Published 27 Jul 2023 in cs.CL, cs.AI, cs.CR, and cs.LG
Universal and Transferable Adversarial Attacks on Aligned Language Models

Abstract: Because "out-of-the-box" LLMs are capable of generating a great deal of objectionable content, recent work has focused on aligning these models in an attempt to prevent undesirable generation. While there has been some success at circumventing these measures -- so-called "jailbreaks" against LLMs -- these attacks have required significant human ingenuity and are brittle in practice. In this paper, we propose a simple and effective attack method that causes aligned LLMs to generate objectionable behaviors. Specifically, our approach finds a suffix that, when attached to a wide range of queries for an LLM to produce objectionable content, aims to maximize the probability that the model produces an affirmative response (rather than refusing to answer). However, instead of relying on manual engineering, our approach automatically produces these adversarial suffixes by a combination of greedy and gradient-based search techniques, and also improves over past automatic prompt generation methods. Surprisingly, we find that the adversarial prompts generated by our approach are quite transferable, including to black-box, publicly released LLMs. Specifically, we train an adversarial attack suffix on multiple prompts (i.e., queries asking for many different types of objectionable content), as well as multiple models (in our case, Vicuna-7B and 13B).

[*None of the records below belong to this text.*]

theorem witness_ServoHoldsOver :
    let s := synced { Ptp.init with lastSync := some 0 } ready
    let w := fun (v : Nat) => ctlWords ctWrite 1 (ptpOff 0xC) [v]
    s.toDev.host.ptp.lastSync = some 0 ∧ 0 + 2000000000 ≤ (reach 2000000000 s.toDev.start).dev.time ∧
    ¬ (0 + 2000000000 ≤ (reach 1999999999 s.toDev.start).dev.time) ∧ ptpOn s.toDev = true ∧ ptpState s.toDev = 2 ∧
    (∀ v ∈ [0x600, 0xA00], OnWrite (ctl 0 (w v) ready).toDev 0 .ptp (ctlRing (w v)) (cw (w v))) ∧
    bits (valueAt (cw (w 0x600)) (ptpOff 0xC)) 10 9 = 3 ∧ bits (valueAt (cw (w 0xA00)) (ptpOff 0xC)) 10 9 ≠ 3 := by
  unfold OnWrite; decide +kernel

theorem witness_MastersAndDelays :
    let s := synced { Ptp.init with delay := some (3, 5), lastSync := some 0 } ready
    let p := field s.toDev (ptpOff 0xC) 8 8
    portUp s.toDev 0 = true ∧ ptpFor s.toDev 0 0 0 = true ∧ (List.replicate 8 1).length = 8 ∧
    s.toDev.host.ptp.bestAt + announceTimeout ≤ (reach announceTimeout s.toDev.start).dev.time ∧
    (reach (announceTimeout - 1) s.toDev.start).dev.time < s.toDev.host.ptp.bestAt + announceTimeout ∧
    listLt (List.replicate 8 1) s.toDev.host.ptp.best = false ∧ ptpOn s.toDev = true ∧ portUp s.toDev p = true ∧
    s.toDev.host.ptp.best ≠ [] ∧ ready.toDev.host.ptp.best = [] ∧
    s.toDev.host.ptp.best[7]? = some (beNat (ptpMsg false).master) ∧ s.toDev.host.ptp.delay = some ((ptpMsg false).seq, 5) ∧
    s.toDev.host.ptp.lastSync ≠ none := by decide +kernel

/-! ## Witnesses: serving -/

/-- A decoder and a frame encoder. -/
def model0 (type : Nat) : Model := ⟨type, 1, 1, 100, 1, 1, 2, []⟩

/-- A serving loop of partition 0. -/
def loop (gens : List Gen) (streams : List Stream) : Serving :=
  { Serving.init with
    active := true, clusters := [0, 1, 2], decode := 1, prefill := 1, frame := 1, limit := 100, requests := gens, streams := streams,
    models := [(0, some (model0 1)), (1, some (model0 2))] }

/-- The loop, with this entry at the head of request ring 5. -/
def entry (v : Serving) (w : List Nat) (s : State) : State :=
  up (fun d => (d.apply (.serving 0 v)).apply (.ring 5 (some (ring0 1 0 1 (some (head0 w 0 false)))))) (hosted 0 [] s)

/-- A GENERATE of 1 prompt token, request 1. -/
def genWords (prompt : Nat) : List Nat := [1 + 2 ^ 14 + 2 ^ 32, prompt, 1 + 8 * 2 ^ 32, 0x9000, 1, 0, 0, 2 ^ 64 - 1]

theorem witness_RequestQueued :
    let s := fun (a : Nat) => entry (loop [] []) (genWords a) ready
    let g := fun (a : Nat) => genFrom 5 (ring0 1 0 1 (some (head0 (genWords a) 0 false))) (cw (genWords a)) 0
    let fault := fun (a : Nat) => generateFault (s a).toDev 0 (g a) (cw (genWords a))
    (∀ a ∈ [memAt - 64, memAt], (serveHead (s a).toDev 5 1).isSome = true) ∧ fault (memAt - 64) = none ∧
    fault (memAt - 63) = some stAlign ∧ fault 0 = some stDescriptor := by decide +kernel

theorem witness_CancelRead :
    let w := [2 + 2 ^ 32]
    (serveHead (entry (loop [gen0] []) w ready).toDev 5 2).isSome = true ∧ (loop [gen0] []).gen (sId (cw w)) = some gen0 ∧
    (loop [] []).gen (sId (cw w)) = none ∧ bits (wd (cw w) 0) 31 8 = 0 ∧ wordsZero (cw w) [1, 2, 3, 4, 5, 6, 7] = true ∧
    ¬ (bits (wd (cw [2 + 2 ^ 8]) 0) 31 8 = 0) := by decide +kernel

/-- A plan's header: a decoder with one layer. -/
def planHead : List Byte := natLE (0x4E414C50 + 2 ^ 32 + 2 ^ 40) 8 ++ natLE 100 8 ++ List.replicate 48 0#8

/-- A MODEL entry for the plan at memory 0x1000. -/
def modelWords : List Nat :=
  [6, memAt - 64, 64, 0] ++ (List.range 4).map fun i => leNat (((sha256 planHead).drop (8 * i)).take 8)

theorem witness_ModelRegistered :
    let s := entry (loop [] []) modelWords (bytes 0x1000 planHead ready)
    let read := fun (s : State) => (readRange (memAt - 64) 64 s.toDev.start).1
    (serveHead s.toDev 5 6).isSome = true ∧ namedRange s.toDev 0 (memAt - 64) 64 = true ∧
    namedRange s.toDev 0 0 64 = false ∧ rangeWaits s.toDev (memAt - 64) 64 = false ∧
    rangeWaits (copying s).toDev (memAt - 64) 64 = true ∧ read s = some planHead ∧ read (spoil 0x1000 s) = none ∧
    sha256 planHead = wordBytes (((cw modelWords).drop 4).take 4) ∧ (modelFrom planHead).isSome = true ∧
    (loop [] []).handleUsed 0 = false ∧ (loop [gen0] []).handleUsed 0 = true ∧
    (modelFrom (List.replicate 64 0#8)).isNone = true ∧
    sha256 (List.replicate 64 0#8) ≠ wordBytes (((cw modelWords).drop 4).take 4) := by decide +kernel

/-- Partition 0 owns the first channel of the direct view, where its region 0 begins. -/
theorem owned_low (d : Dev) (a n : Nat) (x : Region) (hr : validRegions d = [x]) (ho : x.owner = 0)
    (hx : x.area = ⟨true, 0, 2 ^ 15 - 1⟩) (hb : bit (reg d 0x40) 0 = true) (hm : bits (reg d (stkOff 0 8)) 1 0 = 0)
    (h0 : 0xFFFF * 2 ^ 48 + 2 ^ 47 ≤ a) (h1 : a + n ≤ 0xFFFF * 2 ^ 48 + 2 ^ 47 + 2 ^ 31) : ownedRange d 0 a n = true := by
  have one : ∀ b, a ≤ b → b < a + n → ownedMem d 0 b = true := fun b hab hbn => by
    have hsp : b / 2 ^ 48 = 0xFFFF := by omega
    obtain ⟨k, hk, hl⟩ : ∃ k, k < 2 ^ 31 ∧ b % 2 ^ 48 = 2 ^ 47 + k := ⟨b % 2 ^ 48 - 2 ^ 47, by omega, by omega⟩
    have b47 : bit (2 ^ 47 + k) 47 = true := by simp [bit]; omega
    have s0 : keyStack k = 0 := by simp [keyStack, bits]; omega
    have c0 : keyChan k = 0 := by simp [keyChan, bits]; omega
    have key : moduleKey (2 ^ 47 + k) = some k := by
      rw [moduleKey, if_pos b47, if_pos ⟨by simp [bits]; omega, by simp [bits]; omega⟩, Nat.add_sub_cancel_left]
    have at_ : placeOf d b = .mem true k := by
      simp only [placeOf, hsp, hl, key, b47]; rfl
    have cov : x.area.covers k = true := by
      simp [hx, Area.covers, keyBlock]; omega
    have own : ownsKey d true 0 k = true := by simp [ownsKey, regionOf, hr, cov, ho, congrArg Area.direct hx]
    have av : available d true k = true := by simp [available, s0, c0, hb]
    have md : chanMode d 0 0 = 0 := hm
    simp [ownedMem, hsp, at_, placeOwned, placeProcess, av, own, s0, c0, md] <;> omega
  simp only [ownedRange, samples]
  split
  · rfl
  · refine List.all_eq_true.mpr fun b hb => ?_
    simp only [List.cons_append, List.nil_append, List.mem_cons, List.mem_filter, List.mem_map, decide_eq_true_eq] at hb
    rcases hb with rfl | rfl | ⟨⟨i, -, rfl⟩, h⟩
    · exact one _ (Nat.le_refl _) (by omega)
    · exact one _ (by omega) (by omega)
    · exact one _ (by omega) h

theorem witness_ConfigAccepted :
    let w := [7, 1, 4 * 2 ^ 16, 100, memAt - 64, 256 * 2 ^ 20, 0, 0]
    let d := fun (v : Serving) => (entry v w ready).toDev
    (serveHead (d (loop [] [])) 5 7).isSome = true ∧ configBad (d (loop [] [])) 0 (cw w) = false ∧
    configBad (d (loop [] [])) 0 (cw (w.set 1 0)) = false ∧ configBad (d (loop [gen0] [])) 0 (cw w) = true ∧
    configBad (d (loop [] [])) 0 (cw (w.set 1 (2 ^ 8))) = true := by
  intro w d
  have plain : plainAddr (d (loop [] [])) (memAt - 64) = memAt - 64 := by decide +kernel
  have owns : namedRange (d (loop [] [])) 0 (memAt - 64) (256 * 2 ^ 20) = true := by
    rw [namedRange, plain]
    exact owned_low _ _ _ (regionAt (d (loop [] [])) 0) (by decide +kernel) (by decide +kernel) (by decide +kernel)
      (by decide +kernel) (by decide +kernel) (by decide) (by decide)
  have h : ∀ v ∈ [1, 0], wd (cw (w.set 1 v)) 4 = memAt - 64 ∧ wd (cw (w.set 1 v)) 5 = 256 * 2 ^ 20 := by decide +kernel
  have good : ∀ v ∈ [1, 0], configBad (d (loop [] [])) 0 (cw (w.set 1 v)) = false := fun v hv => by
    rw [configBad, (h v hv).1, (h v hv).2, owns]
    revert v; decide +kernel
  exact ⟨by decide +kernel, good 1 (by decide), good 0 (by decide), by decide +kernel, by decide +kernel⟩

/-- A STREAM_OPEN of stream 2 on model 1. -/
def openWords : List Nat := [3 + 2 ^ 8 + 2 * 2 ^ 12, memAt - 64, 64 + 4 * 2 ^ 32, 0, 1, memAt - 64, 0, 0]

/-- Its output is the plan's own (assumption 12); for a plan of 64 bytes it fits. -/
theorem witness_StreamOpened (h : Config.planOutput 0 = 64) :
    streamBad (entry (loop [] []) openWords ready).toDev 0 (streamFrom 5 (cw openWords)) (cw openWords) = false := by
  have hm : (servingOf (entry (loop [] []) openWords ready).toDev 0).model 1 = some (model0 2) := by decide +kernel
  have ho : outputSize (model0 2) = 64 := h
  have hs : (streamFrom 5 (cw openWords)).model = 1 := by decide +kernel
  unfold streamBad
  simp only [hs, hm, ho]
  decide +kernel

theorem witness_StreamOpened_refused :
    (serveHead (entry (loop [] []) openWords ready).toDev 5 3).isSome = true ∧
    streamBad (entry { (loop [] []) with frame := 0 } openWords ready).toDev 0 (streamFrom 5 (cw openWords)) (cw openWords) = true := by
  decide +kernel

/-- Stream 2. -/
def stream0 : Stream :=
  { num := 2, model := 1, attach := 0, input := memAt - 64, bytes := 64, period := 4, t0 := 0, offset := 1, output := memAt - 64,
    ring := 5, last := some 2, waiting := some 2, running := none, encoded := 0, dropped := 0, closing := none }

theorem witness_FrameRead :
    let w := fun (k : Nat) => [4 + 2 * 2 ^ 12 + k * 2 ^ 32]
    (serveHead (entry (loop [] [stream0]) (w 4) ready).toDev 5 4).isSome = true ∧
    (loop [] [stream0]).stream (sStream (cw (w 4))) = some stream0 ∧ (loop [] []).stream 2 = none ∧
    bits (wd (cw (w 4)) 0) 11 8 = 0 ∧ bits (wd (cw (w 4)) 0) 31 16 = 0 ∧ wordsZero (cw (w 4)) [1, 2, 3, 4, 5, 6, 7] = true ∧
    frameNumber stream0.last (sId (cw (w 4))) = some 4 ∧ frameNumber stream0.last (sId (cw (w 2))) = none ∧
    frameNumber (some 2) (2 ^ 31 + 1) = some (2 ^ 31 + 1) ∧ frameNumber (some 2) (2 ^ 31 + 2) = none ∧
    frameNumber (some (2 ^ 32 - 1)) 0 = some (2 ^ 32) := by decide +kernel

theorem witness_StreamClosed :
    let w := [5 + 2 * 2 ^ 12]
    (∀ k ∈ [none, some 1], (loop [] [{ stream0 with running := k }]).stream (sStream (cw w)) = some { stream0 with running := k }) ∧
    (serveHead (entry (loop [] [stream0]) w ready).toDev 5 5).isSome = true ∧ stream0.closing = none ∧
    bits (wd (cw w) 0) 11 8 = 0 ∧ bits (wd (cw w) 0) 31 16 = 0 ∧ wordsZero (cw w) [1, 2, 3, 4, 5, 6, 7] = true := by
  decide +kernel

/-- The module with a serving loop. -/
def serves (v : Serving) (s : State) : State := up (·.apply (.serving 0 v)) (hosted 0 [] s)

theorem witness_BoundaryEndings :
    let c : Cancel := ⟨5, 0, 0, 1, gen0.uid, false⟩
    let x := { gen0 with hungry := some 0, blocked := some 0, lost := true, deadline := 5 }
    let v := { loop [x] [] with cancels := [c] }
    (servingOf (serves v ready).toDev 0).gen 1 = some x ∧ v.endable x = true ∧
    { v with chunk := some ⟨1, 1, 0, 1, false⟩ }.endable x = false ∧ v.cancels.find? (·.target == x.uid) = some c ∧
    (x.deadline ≠ 0 ∧ x.deadline ≤ (reach 5 (serves v ready).toDev.start).dev.time) ∧
    ¬ (x.deadline ≤ (reach 4 (serves v ready).toDev.start).dev.time) ∧
    0 + v.limit < (reach 101 (serves v ready).toDev.start).dev.time ∧
    ¬ (0 + v.limit < (reach 100 (serves v ready).toDev.start).dev.time) := by decide +kernel

theorem witness_SlotsGranted :
    let v := loop [{ gen0 with pages := [3] }] []
    let t := out (exec (.stepBoundary 0 7) (serves v ready))
    v.active = true ∧ v.step = none ∧ Serving.init.active = false ∧
    t.elim false (fun t => (servingOf t.toDev 0).step == some [⟨1, 1⟩]) = true := by decide +kernel

theorem witness_StarvedSkips : (servingOf (serves (loop [gen0] []) ready).toDev 0).gen 1 = some gen0 ∧ gen0.hungry = none := by
  decide +kernel

theorem test_publication_stops :
    publishable { gen0 with stop1 := 9 } [8, 9, 7] 0 = ([8, 9], some 0) ∧ publishable { gen0 with maxTokens := 2 } [8, 9, 7] 0 =
      ([8, 9], some 1) ∧ publishable { gen0 with n := 4194301 } [8, 9, 7] 0 = ([8, 9], some 2) := by decide +kernel

theorem witness_StepCommitted :
    let x := fun (refused : Bool) => { gen0 with state := .step, refused := refused, deadline := 9 }
    let v := fun (refused : Bool) => { loop [x refused] [] with step := some [⟨1, 1⟩] }
    (∀ b ∈ [true, false], (servingOf (serves (v b) ready).toDev 0).gen 1 = some (x b) ∧ (v b).step = some [⟨1, 1⟩]) ∧
    (x false).lost = false ∧ (x false).deadline ≤ (reach 9 ready.toDev.start).dev.time ∧
    ¬ ((x false).deadline ≤ (reach 8 ready.toDev.start).dev.time) := by decide +kernel

theorem witness_BatchPublished :
    let b : Batch := ⟨1, 1, 0, 0x9000, 1, 255, [List.replicate 16 0#8, List.replicate 16 1#8], none⟩
    let e := { b with ending := some ⟨stOk, 0, 0, gen0⟩ }
    (∀ y ∈ [b, e], (servingOf (serves { loop [] [] with outbox := [y] } ready).toDev 0).outbox.find? (·.request == 1) = some y ∧
      [y].find? (·.qp == y.qp) = some y) ∧
    (qpOf (serves (loop [] []) ready).toDev 0).mode = .ready ∧ (qpOf ready.toDev 0).mode ≠ .ready ∧
    [{ b with request := 2 }, b].find? (·.qp == b.qp) ≠ some b := by decide +kernel

theorem witness_ConsumerRead :
    (∀ a ∈ [true, false], (servingOf (serves (loop [{ gen0 with asked := a }] []) ready).toDev 0).gen 1 = some { gen0 with asked := a }) ∧
    qpReady (serves (loop [] []) ready).toDev (gen0.ring / 16) = true ∧ qpReady ready.toDev 0 = false ∧ gen0.asks = false := by
  decide +kernel

theorem test_deadline_ends_request :
    let v := loop [{ gen0 with deadline := 5 }, { gen0 with id := 2, deadline := 6 }] []
    (out (exec (.deadlineCheck 0 5) (serves v ready))).elim [] (fun t => (servingOf t.toDev 0).requests.map (·.id)) = [2] := by
  decide +kernel

/-- A page with one cell. -/
def page0 (uid : Nat) (sealed_ : Bool) : Page := ⟨uid, [⟨0, 1, 0⟩], [], [], [], sealed_, sealed_, 0, false⟩

theorem witness_PagesManaged :
    let s := regs [(stkOff 0 0x08, 4)] ready
    let v := { loop [] [] with rowLo := 0, rowHi := 9, pages := [page0 3 false] }
    let x := { gen0 with pages := [3] }
    (takeCell s.toDev 0 1 gen0 0 [] 1 v).isSome = true ∧ v.page 3 = some (page0 3 false) ∧ x.pages[0]? = some 3 ∧
    x.noReuse = false := by decide +kernel

theorem witness_ChunkStarted :
    let x := { gen0 with state := .prefill, n := 0, len := 2 }
    let s := serves (loop [x] []) ready
    let z := checkAll 0 s.toDev.start
    let v := servingOf z.dev 0
    (v.active = true ∧ v.prefill ≠ 0 ∧ v.chunk = none) ∧
    (sortGens chunkBefore (v.requests.filter fun x => wantsChunk x 0)).map (·.id) = [1] ∧ v.gen 1 = some x ∧ x.n < x.len ∧
    (sortGens chunkBefore ((loop [gen0] []).requests.filter fun x => wantsChunk x 0)) = [] ∧
    Serving.init.active = false := by decide +kernel

theorem witness_ChunkEnded :
    let x := fun (len : Nat) => { gen0 with state := .prefill, n := 0, len := len }
    let c : Chunk := ⟨1, 1, 0, 64, false⟩
    ∀ len ∈ [64, 65], (servingOf (serves { loop [x len] [] with chunk := some c } ready).toDev 0).chunk = some c ∧
      (servingOf (serves { loop [x len] [] with chunk := some c } ready).toDev 0).gen 1 = some (x len) ∧
      (x len).deadline = 0 ∧ (x len).lost = false ∧ (loop [x len] []).cancels.find? (·.target == (x len).uid) = none ∧
      (loop [x len] []).requests.find? (·.uid == c.gen) = some (x len) ∧ ((x len).accrue ready.toDev).hungry = none := by decide +kernel

theorem witness_FrameStarted :
    let v := fun (k : Option Nat) => loop [] [{ stream0 with running := k }]
    let f : Encoding := ⟨2, 2, 9000, false⟩
    let d := (serves (v none) ready).toDev
    firstFrame (runningFrames (v none) ++ startableFrames (v none)) = some f ∧ (v none).active = true ∧
    (v none).stream 2 = some stream0 ∧ stream0.waiting = some f.num ∧ f.deadline = frameDeadline stream0 2 ∧
    (v none).model stream0.model = some (model0 2) ∧
    (let late := fun (t : Nat) => f.deadline * beatRate d < t * beatRate d + (model0 2).cNom * 1800000
    ¬ late 8000 ∧ late 8001) ∧
    (firstFrame (runningFrames (v (some 1)) ++ startableFrames (v (some 1)))).elim false (·.runs) = true ∧
    firstFrame (runningFrames (loop [] []) ++ startableFrames (loop [] [])) = none := by decide +kernel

When doing so, the resulting attack suffix is able to induce objectionable content in the public interfaces to ChatGPT, Bard, and Claude, as well as open source LLMs such as LLaMA-2-Chat, Pythia, Falcon, and others. In total, this work significantly advances the state-of-the-art in adversarial attacks against aligned LLMs, raising important questions about how such systems can be prevented from producing objectionable information. Code is available at github.com/LLM-attacks/LLM-attacks.

PDF HTML Abstract

Introduction to Adversarial Attacks on LLMs

LLMs, such as GPT-3 and BERT, have advanced to a stage where they're increasingly being used in various applications, providing users with information, entertainment, and interaction. At the same time, it's crucial to ensure these models do not generate harmful or objectionable content. Organizations developing these models have put in considerable effort to "align" their outputs with socially acceptable standards. Despite these efforts, certain inputs, known as adversarial attacks, can lead to model misalignment, causing the generation of undesirable content. This article explores a new method that automates the process of creating these adversarial attacks, revealing vulnerabilities in these aligned models.

Crafting Automated Adversarial Prompts

Researchers have proposed a novel adversarial method that exploits the weaknesses in LLMs and provokes them into generating content that is generally filtered out for being objectionable. Unlike previous techniques, which mainly depended on human creativity and were not highly adaptable, the new method uses a clever combination of greedy and gradient-based techniques to automatically produce adversarial prompts. These prompts include a suffix that, when attached to otherwise innocuous queries, substantially increases the probability that the LLM wrongfully responds with harmful content. This method surpasses past automated prompt-generation methods by successfully inducing a range of LLMs to generate such objectionable content with high consistency.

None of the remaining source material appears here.